DATA EXCERPTS section start
-- ==== Sys2Proof/Syntax.lean ====
section
/-! DEFINITION. The instructions of RISC16 as decoded terms (R15, R82): one constructor for each row of
spec/opcode_table.json. A constructor's arguments are the decoded fields of R81, in the order of the
assembly syntax: `rd`, `rs`, `imm4`, `imm12`, `addr10`. -/

namespace Sys2Proof

/-- The five formats (R81). -/
inductive Format where
  | rr | ri | rri | bx | i12
  deriving DecidableEq, Repr

/-- The segment selector of a load or store, a property of the encoded instruction (R202). -/
inductive Seg where
  | d | s
  deriving DecidableEq, Repr

/-- The fifteen two-operand operations that share one function code in the rr and ri formats (R93). -/
inductive AluOp where
  | sub | subc | sbb | sbbc | and | andc | nand | nandc | or | orc | xor | xorc | mull | mulh | cmp
  deriving DecidableEq, Repr

/-- The eight conditional jumps, in the order of their condition codes (R94). -/
inductive Cond where
  | jnz | jz | jl | jg | jb | jbe | ja | jae
  deriving DecidableEq, Repr

/-- The instruction set (R82). The last six constructors are the short-hands of R110: the table lists
them, they have a meaning and a word, and the decoder never delivers them (R98). -/
inductive Instr where
  -- three operands (rri)
  | subi (rd rs : RegNum) (imm : BitVec 4)
  | subic (rd rs : RegNum) (imm : BitVec 4)
  | lwD (rd rs : RegNum) (imm : BitVec 4)
  | lwS (rd rs : RegNum) (imm : BitVec 4)
  | swD (rd rs : RegNum) (imm : BitVec 4)
  | swS (rd rs : RegNum) (imm : BitVec 4)
  -- two registers (rr)
  | subRr (rd rs : RegNum)
  | subcRr (rd rs : RegNum)
  | sbbRr (rd rs : RegNum)
  | sbbcRr (rd rs : RegNum)
  | andRr (rd rs : RegNum)
  | andcRr (rd rs : RegNum)
  | nandRr (rd rs : RegNum)
  | nandcRr (rd rs : RegNum)
  | orRr (rd rs : RegNum)
  | orcRr (rd rs : RegNum)
  | xorRr (rd rs : RegNum)
  | xorcRr (rd rs : RegNum)
  | mullRr (rd rs : RegNum)
  | mulhRr (rd rs : RegNum)
  | cmpRr (rd rs : RegNum)
  -- register and immediate (ri)
  | subRi (rd : RegNum) (imm : BitVec 4)
  | subcRi (rd : RegNum) (imm : BitVec 4)
  | sbbRi (rd : RegNum) (imm : BitVec 4)
  | sbbcRi (rd : RegNum) (imm : BitVec 4)
  | andRi (rd : RegNum) (imm : BitVec 4)
  | andcRi (rd : RegNum) (imm : BitVec 4)
  | nandRi (rd : RegNum) (imm : BitVec 4)
  | nandcRi (rd : RegNum) (imm : BitVec 4)
  | orRi (rd : RegNum) (imm : BitVec 4)
  | orcRi (rd : RegNum) (imm : BitVec 4)
  | xorRi (rd : RegNum) (imm : BitVec 4)
  | xorcRi (rd : RegNum) (imm : BitVec 4)
  | mullRi (rd : RegNum) (imm : BitVec 4)
  | mulhRi (rd : RegNum) (imm : BitVec 4)
  | cmpRi (rd : RegNum) (imm : BitVec 4)
  -- conditional jumps (bx)
  | jnz (addr : BitVec 10)
  | jz (addr : BitVec 10)
  | jl (addr : BitVec 10)
  | jg (addr : BitVec 10)
  | jb (addr : BitVec 10)
  | jbe (addr : BitVec 10)
  | ja (addr : BitVec 10)
  | jae (addr : BitVec 10)
  -- unconditional branches
  | brRr (rs : RegNum)
  | brlRr (rd rs : RegNum)
  | brRi (imm : BitVec 4)
  | brlRi (rd : RegNum) (imm : BitVec 4)
  -- the immediate prefix
  | i12 (imm : BitVec 12)
  -- short-hands
  | dec (rd : RegNum)
  | decc (rd : RegNum)
  | inc (rd : RegNum)
  | incc (rd : RegNum)
  | neg (rd : RegNum)
  | negc (rd : RegNum)
  deriving DecidableEq, Repr

/-- The format of an instruction (R82); a short-hand has the format of its expansion. -/
def Instr.format : Instr → Format
  | .subi .. | .subic .. | .lwD .. | .lwS .. | .swD .. | .swS .. => .rri
  | .subRr .. | .subcRr .. | .sbbRr .. | .sbbcRr .. | .andRr .. | .andcRr .. | .nandRr .. | .nandcRr ..
  | .orRr .. | .orcRr .. | .xorRr .. | .xorcRr .. | .mullRr .. | .mulhRr .. | .cmpRr .. => .rr
  | .subRi .. | .subcRi .. | .sbbRi .. | .sbbcRi .. | .andRi .. | .andcRi .. | .nandRi .. | .nandcRi ..
  | .orRi .. | .orcRi .. | .xorRi .. | .xorcRi .. | .mullRi .. | .mulhRi .. | .cmpRi .. => .ri
  | .jnz .. | .jz .. | .jl .. | .jg .. | .jb .. | .jbe .. | .ja .. | .jae .. => .bx
  | .brRr .. | .brlRr .. => .rr
  | .brRi .. | .brlRi .. => .ri
  | .i12 .. => .i12
  | .dec .. | .decc .. | .inc .. | .incc .. => .rri
  | .neg .. | .negc .. => .ri

end Sys2Proof
end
DATA EXCERPTS section end
> **TASK STATEMENT**:
Only the lines above from the line with "inductive Format where" to the line with "inductive Cond where", those two lines included, should be reproduced exactly.

> **THE ANSWER**:
inductive Format where
  | rr | ri | rri | bx | i12
  deriving DecidableEq, Repr

/-- The segment selector of a load or store, a property of the encoded instruction (R202). -/
inductive Seg where
  | d | s
  deriving DecidableEq, Repr

/-- The fifteen two-operand operations that share one function code in the rr and ri formats (R93). -/
inductive AluOp where
  | sub | subc | sbb | sbbc | and | andc | nand | nandc | or | orc | xor | xorc | mull | mulh | cmp
  deriving DecidableEq, Repr

/-- The eight conditional jumps, in the order of their condition codes (R94). -/
inductive Cond where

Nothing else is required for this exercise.